In the records below, find the line containing "(t + so % 2048)"; give it again exactly, along with every line that follows, and nothing else.
====== Data for this exercise
-- ==== Sys2Proof/Machine/Memory.lean ====
section
/-! DEFINITION. How an access reaches memory: translation (R302 to R310, R318, R324), frames of a core (R130 to R132), residency
(R314), errors (R328), and the reads, writes and atomics of bytes that every path uses (R7, R334). -/

namespace Sys2Proof.Machine

open Sys2Proof

/-! ## Where a byte lies -/

/-- On whose behalf an access is made: a launch (R310), a peer unit with its job (R129, R420), or the part itself. -/
inductive Who where
  | launch (id : Nat)
  | job (j : BitVec 16)
  | part
  deriving DecidableEq, Repr

/-- Where one byte of an access lies, or why it cannot be reached now. -/
inductive Site where
  /-- A byte of LPDDR 6, a vault, a block slot or a host window. -/
  | mem (pa : Nat)
  /-- A byte of the pool or of the memory processor's tables, which only hardware writes (R62, R307). -/
  | table (pa : Nat)
  /-- A byte of an invalid block position (R324). -/
  | block (slot pos pa : Nat)
  /-- A byte of a core store, in a unit with a frame. -/
  | core (c off : Nat)
  /-- A unit of a core without a frame (R130); `own` says that the access is the bound strand's own, which alone may start a save
  (R129). -/
  | claim (c unit : Nat) (own : Bool)
  /-- A frame in FILL or LOAD, or a frozen stripe: the access waits. -/
  | busy
  /-- A page that is not resident (R314). -/
  | page (back page : Nat)
  /-- A stripe that the substitute has not rebuilt yet (R454). -/
  | stripe (range : Bool) (j : Nat)
  /-- A byte of another part (R419). -/
  | peer (slot off : Nat)
  | bad (code : TrapCode)
  deriving DecidableEq, Repr

/-- Whether a physical address lies in memory that frames are made of (R304). -/
def isFrameAddr (pa : Nat) : Bool := pa < vaultEnd || (hostBase ≤ pa && pa < hostEnd)

/-- Whether a host-window address has no grant (R383). -/
def ungranted (s : State) (pa : Nat) : Bool :=
  hostBase ≤ pa && pa < hostEnd && !s.grants.any fun g => g.base ≤ pa && pa < g.base + g.size

/-- A byte of LPDDR 6, a vault or a host window, as grants (R383), failed columns (R327), freezes and rebuilding (R454) let it be
reached. -/
def memSite (s : State) (write : Bool) (pa : Nat) : Site :=
  if ungranted s pa then .bad .prot
  else if columnFailed s pa then .bad .uncorr
  else if columnBusy s pa then .busy
  else
    match svDataBlock s.sv pa with
    | none => .mem pa
    | some (r, b, _) =>
      let j := (svStripe (svMember s.fab) b).1
      if s.sv.rebuild && !s.sv.rebuilt.contains (r, j) then .stripe r j
      else if write && s.sv.frozen.contains (r, j) then .busy
      else .mem pa

/-- The frame of a core-store byte (R130). -/
def coreSite (s : State) (own : Bool) (c off : Nat) : Site :=
  match coreAt s c with
  | none => .bad .prot
  | some k =>
    match k.units[off / 0x10000]? with
    | some .own => .core c off
    | some .none => .claim c (off / 0x10000) own
    | some .await => .claim c (off / 0x10000) own
    | _ => .busy

/-- Who may reach a core store: the bound strand's launch, or a job of its function (R129). -/
def mayCore (s : State) (who : Who) (c : Nat) : Bool :=
  match coreAt s c with
  | none => false
  | some k =>
    k.slot.isSome &&
      match who with
      | .launch l => k.launch == l
      | .job j => bank s.fab.fjob (launchFn s k.launch) == j
      | .part => true

/-- Who may reach a block slot: a function with a name for it (R324). -/
def mayBlock (s : State) (who : Who) (x : Nat) : Bool :=
  s.blockNames.any fun n => n.slot == x &&
    match who with
    | .launch l => n.fn == launchFn s l
    | .job j => bank s.fab.fjob n.fn == j
    | .part => true

/-- A byte of the block-table store (R324). -/
def blockSite (s : State) (who : Who) (off : Nat) : Site :=
  let x := off / 0x4000
  let q := off % 0x4000 / 256
  if !mayBlock s who x then .bad .prot
  else
    match s.blockSlots.find? (fun b => b.num == x) with
    | none => .bad .prot
    | some b =>
      if columnFailed s (blockPlace x) then .bad .uncorr
      else if columnBusy s (blockPlace x) then .busy
      else if b.bitmap.getLsbD q then .mem (blockBase + off)
      else .block x q (blockBase + off)

/-- Tile columns and tile rows of a panel (R317). -/
def Panel.tileCols (p : Panel) : Nat := (p.cols * p.es + 63) / 64
def Panel.tileRows (p : Panel) : Nat := (p.rows + 31) / 32

/-- Bytes of the storage (R317). -/
def Panel.bytes (p : Panel) : Nat := p.tileRows * p.tileCols * 2048

/-- Storage offset of a byte of an element (R317). -/
def Panel.off (p : Panel) (r c i : Nat) : Nat :=
  (r / 32 * p.tileCols + c * p.es / 64) * 2048 + r % 32 * 64 + c * p.es % 64 + i

/-- A storage byte of a panel. -/
def panelByte (s : State) (write : Bool) (p : Panel) (so : Nat) : Site :=
  match p.pas[so / 2048]? with
  | some t => memSite s write (t + so % 2048)
  | none => .bad .prot

/-- A byte of a panel's views (R318). -/
def panelSite (s : State) (who : Who) (write atomic : Bool) (off : Nat) : Site :=
  match s.panels.find? (fun p => p.num == off / 0x100000000) with
  | none => .bad .prot
  | some p =>
    let o := off % 0x100000000
    let view := o / 0x40000000
    let i := o % 0x40000000
    let own := match who with
      | .launch l => p.launch == l
      | _ => true
    if !own || (write && !p.attr.getLsbD 4) then .bad .prot
    else
      match view with
      | 0 =>
        if i < p.rows * p.cols * p.es then
          let e := i / p.es
          panelByte s write p (p.off (e / p.cols) (e % p.cols) (i % p.es))
        else .bad .prot
      | 1 =>
        if i < p.rows * p.cols * p.es && !atomic then
          let e := i / p.es
          panelByte s write p (p.off (e % p.rows) (e / p.rows) (i % p.es))
        else .bad .prot
      | 2 => if i < p.tileRows * p.tileCols * 2048 && !atomic then panelByte s write p i else .bad .prot
      | _ => .bad .prot

/-- Whether a byte belongs to the storage of a defined panel (R320). -/
def panelHolds (s : State) (pa : Nat) : Bool := s.panels.any fun p => p.pas.contains (pa / 2048 * 2048)

/-- A byte of the vaults where the memory processor keeps the pool, its tables and the block slots (R62, R307): the part and its host may
read it, and write the block slots; nothing else reaches it. -/
def keptSite (s : State) (who : Who) (write : Bool) (pa : Nat) : Option Site :=
  if inTables pa then
    some (if write || who != .part then .bad .prot else if columnFailed s pa then .bad .uncorr else if columnBusy s pa then .busy else .table pa)
  else
    (blockAtPlace s pa).map fun off =>
      if who != .part then .bad .prot
      else if columnFailed s pa then .bad .uncorr
      else if columnBusy s pa then .busy
      else .mem (blockBase + off)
============
* _Problem solution_
  | some t => memSite s write (t + so % 2048)
  | none => .bad .prot

/-- A byte of a panel's views (R318). -/
def panelSite (s : State) (who : Who) (write atomic : Bool) (off : Nat) : Site :=
  match s.panels.find? (fun p => p.num == off / 0x100000000) with
  | none => .bad .prot
  | some p =>
    let o := off % 0x100000000
    let view := o / 0x40000000
    let i := o % 0x40000000
    let own := match who with
      | .launch l => p.launch == l
      | _ => true
    if !own || (write && !p.attr.getLsbD 4) then .bad .prot
    else
      match view with
      | 0 =>
        if i < p.rows * p.cols * p.es then
          let e := i / p.es
          panelByte s write p (p.off (e / p.cols) (e % p.cols) (i % p.es))
        else .bad .prot
      | 1 =>
        if i < p.rows * p.cols * p.es && !atomic then
          let e := i / p.es
          panelByte s write p (p.off (e % p.rows) (e / p.rows) (i % p.es))
        else .bad .prot
      | 2 => if i < p.tileRows * p.tileCols * 2048 && !atomic then panelByte s write p i else .bad .prot
      | _ => .bad .prot

/-- Whether a byte belongs to the storage of a defined panel (R320). -/
def panelHolds (s : State) (pa : Nat) : Bool := s.panels.any fun p => p.pas.contains (pa / 2048 * 2048)

/-- A byte of the vaults where the memory processor keeps the pool, its tables and the block slots (R62, R307): the part and its host may
read it, and write the block slots; nothing else reaches it. -/
def keptSite (s : State) (who : Who) (write : Bool) (pa : Nat) : Option Site :=
  if inTables pa then
    some (if write || who != .part then .bad .prot else if columnFailed s pa then .bad .uncorr else if columnBusy s pa then .busy else .table pa)
  else
    (blockAtPlace s pa).map fun off =>
      if who != .part then .bad .prot
      else if columnFailed s pa then .bad .uncorr
      else if columnBusy s pa then .busy
      else .mem (blockBase + off)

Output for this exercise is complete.